What is Data Sharing in Snowflake?
Data Sharing in Snowflake enables organizations to share live, real-time data with multiple consumers without physically copying or transferring data. This ensures efficient data collaboration with external or internal teams.
Key Features of Data Sharing:
- No Data Duplication: Shared data remains in the provider’s account and does not consume storage in the consumer’s account.
- Live & Real-Time: Any updates made by the data provider are immediately visible to the data consumer.
- Cross-Cloud & Cross-Region Support: Snowflake enables secure cross-cloud and cross-region data sharing.
- No ETL Required: No need to extract, transform, or load data between accounts.
How Does Snowflake Data Sharing Work?
- Data Provider creates a share object using
CREATE SHARE
. - The provider grants access to specific databases, schemas, or tables.
- Data Consumer can then create a database from the share to access the data.

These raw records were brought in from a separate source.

-- ==== Sys2Proof/Machine/Link.lean ====
section
/-! DEFINITION. Lifetime links: stubs, dsend, dpull, ddrop, dresend, dlstat, deliveries, pulls and releases (R275–R291, R398). -/

namespace Sys2Proof.Machine

/-! ## Stubs (R275, R276) -/

/-- One bit step of CRC-32C. -/
def crcStep (c : Nat) : Nat := if c % 2 == 1 then (c / 2) ^^^ 0x82F63B78 else c / 2
/-- One byte of CRC-32C. -/
def crcByte (c : Nat) (b : Byte) : Nat := (List.range 8).foldl (fun c _ => crcStep c) (c ^^^ b.toNat)
/-- CRC-32C (Castagnoli) of bytes. -/
def crc32c (l : List Byte) : Nat := (l.foldl crcByte 0xFFFFFFFF) ^^^ 0xFFFFFFFF

/-- Bytes 0 to 43 of a stub. -/
def stubHead (x : Stub) : List Byte :=
  leBytes 8 x.sid.toNat ++ leBytes 8 x.oaddr.toNat ++ leBytes 4 x.len
    ++ leBytes 4 (x.tag % 64 + x.octx % 4096 * 2 ^ 8 + x.hop % 16 * 2 ^ 20)
    ++ leBytes 8 x.shape.toNat ++ leBytes 8 x.laddr.toNat ++ leBytes 2 x.ver ++ leBytes 2 0
/-- CHK of bytes 0 to 43: bytes 32 to 39 count as zero (R275). -/
def chkOf (l : List Byte) : Nat := crc32c (l.take 32 ++ List.replicate 8 0 ++ (l.drop 40).take 4)
/-- CHK of a stub. -/
def stubChk (x : Stub) : Nat := chkOf (stubHead x)
/-- The 64 bytes of a stub. -/
def stubBytes (x : Stub) : List Byte := stubHead x ++ leBytes 4 (stubChk x) ++ leBytes 16 0
/-- The stub that 64 bytes hold. -/
def stubOf (l : List Byte) : Stub :=
  let n := leNat l
  { sid := BitVec.ofNat 64 (bits n 63 0), oaddr := BitVec.ofNat 64 (bits n 127 64), len := bits n 159 128, tag := bits n 165 160
    octx := bits n 179 168, hop := bits n 183 180, shape := BitVec.ofNat 64 (bits n 255 192)
    laddr := BitVec.ofNat 64 (bits n 319 256), ver := bits n 335 320 }
/-- Whether CHK matches. -/
def stubOk (l : List Byte) : Bool := chkOf l == bits (leNat l) 383 352

/-- The link of a SID (R276). -/
def linkOf (sid : W64) : Nat := sid.toNat / 2 ^ 16
/-- The derivation number of a SID. -/
def subOf (sid : W64) : Nat := sid.toNat % 2 ^ 16
/-- The origin package of a SID. -/
def originPkg (sid : W64) : Nat := bits sid.toNat 63 58

/-- States in which an origin's link is live (R289). -/
def LinkState.live : LinkState → Bool
  | .opened | .delivered | .pulling => true
  | _ => false
/-- The code of a state (R285). -/
def LinkState.code : LinkState → Nat
  | .opened => 0 | .delivered => 1 | .pulling => 2 | .drained => 3 | .dropped => 4 | .severed => 5

/-- Segments of a stub. -/
def segsOf (x : Stub) : Nat := cdiv x.len 4096

/-! ## Release (R288, R289) -/

/-- The held host accesses that go on now, and those that stay: a write that meets a lent page, and what follows it at its function. -/
def splitHeld (s : State) : List HostWrite → List Nat → List HostWrite × List HostWrite
  | [], _ => ([], [])
  | h :: rest, stuck =>
    if stuck.contains h.func || (h.ev.isNone && s.lentRange h.addr h.size) then
      let (out, keep) := splitHeld s rest (h.func :: stuck)
      (out, h :: keep)
    else
      let (out, keep) := splitHeld s rest stuck
      (h :: out, keep)

/-- One of them goes on; what follows an access made by its event is made by its own, so that the order stays (R204). -/
def goHeld (p : State × List Nat) (h : HostWrite) : State × List Nat :=
  if h.ev.isSome || p.2.contains h.func then (p.1.later h.event, h.func :: p.2) else (p.1.hostPerform h, p.2)

/-- Performs held host writes whose pages are no longer lent (R288). -/
def State.hostWrites (s : State) : State :=
  let (out, keep) := splitHeld s s.hostHeld []
  (out.foldl goHeld ({ s with hostHeld := keep }, [])).1

/-- Asks the front end again for what it may have waited for: completion records, and the heads of its queues. -/
def State.retryFront (s : State) : State :=
  (s.queues.filter fun e => e.2.st == .ready || e.2.st == .draining).foldl (fun s e => s.askHead e.1)
    { s with agenda := s.agenda ++ (s.launches.filter fun l => l.retired == l.n).map fun l => Turn.event (.launchComplete l.id) }

/-- The unpulled segments of dropped stubs on pages no longer lent read as zero from now on (R283). -/
def State.clearBlanks (s : State) : State :=
  let (keep, go) := s.blanks.partition fun b => s.isLent (b * 4096)
  if go.isEmpty then s else { s with blanks := keep, mem := s.mem.filter fun x => !go.contains (x.1 / 4096) }

/-- What waits for a release is done or asked for again: dropped segments, host writes, landings, deliveries, completion records and
strips. -/
def State.afterRelease (s : State) : State :=
  let l := s.landings
  let s := s.clearBlanks.hostWrites
  let s : State := { s with
    landings := []
    agenda := s.agenda ++ (l.map fun x => Turn.event (.segmentLanding x.1 x.2.1 (.bytes x.2.2)))
      ++ (s.transit.map fun t => Turn.event (.stubDelivery t.from_ t.ctx t.stub)) }
  s.retryRemote.retryFront.retryStrips

/-- Changes the origin record of a link; a link that ends its life releases its pages. -/
def State.modOrigin (s : State) (link : Nat) (f : Origin → Origin) : State :=
  let was := s.origins.any fun o => o.link == link && o.st.live
  let s : State := { s with origins := s.origins.map fun o => if o.link == link then f o else o }
  if was && !s.origins.any (fun o => o.link == link && o.st.live) then s.afterRelease else s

Example of Data Sharing in Snowflake:
Step 1: Provider Creates a Share
CREATE SHARE sales_data_share;
GRANT USAGE ON DATABASE sales_db TO SHARE sales_data_share;
GRANT SELECT ON TABLE sales_db.orders TO SHARE sales_data_share;
Step 2: Provider Grants Access to a Consumer Account
ALTER SHARE sales_data_share ADD ACCOUNT = 'ORG12345.ACCOUNT1';
Step 3: Consumer Creates a Database from the Shared Data
CREATE DATABASE sales_db_from_share FROM SHARE provider_account.sales_data_share;
What is Cloning in Snowflake?
Cloning in Snowflake allows users to create instant, metadata-based copies of databases, schemas, or tables without duplicating data. It is useful for:
- Creating development/test environments without affecting production data.
- Running analytical queries on a point-in-time snapshot.
- Experimenting with schema changes without impacting live data.
Key Features of Cloning in Snowflake:
- Zero-Copy Cloning: No actual data duplication occurs; only metadata is copied.
- Instantaneous: Clones are created almost instantly, regardless of size.
- Independent Changes: Changes in a cloned table do not affect the original table (except for time travel references).
- Uses Snowflake’s Storage Optimization: New data is stored only when changes are made.
Example of Cloning in Snowflake:
Cloning a Table
CREATE TABLE cloned_orders CLONE sales_db.orders;
Cloning an Entire Schema
CREATE SCHEMA cloned_schema CLONE sales_db.sales_schema;
Cloning a Database
CREATE DATABASE cloned_db CLONE sales_db;
Key Differences: Data Sharing vs. Cloning
Feature | Data Sharing | Cloning |
---|---|---|
Storage | No storage cost for consumer | Uses storage only when changes are made |
Data Modification | Read-only for consumer | Can modify cloned data independently |
Performance | No performance impact on provider | Clones perform like regular tables |
Use Case | Sharing live data across accounts | Creating isolated copies for testing & analytics |
Time Travel | Not available for consumer | Supports Time Travel |
When to Use Data Sharing vs. Cloning?
Use Data Sharing When:
- You need to share real-time data with another account.
- You want to avoid data duplication & storage costs.
- You need secure data collaboration with external teams.
Use Cloning When:
- You want to create a test/dev environment without modifying production data.
- You need a snapshot of data for analysis.
- You want to experiment with schema changes without affecting live data.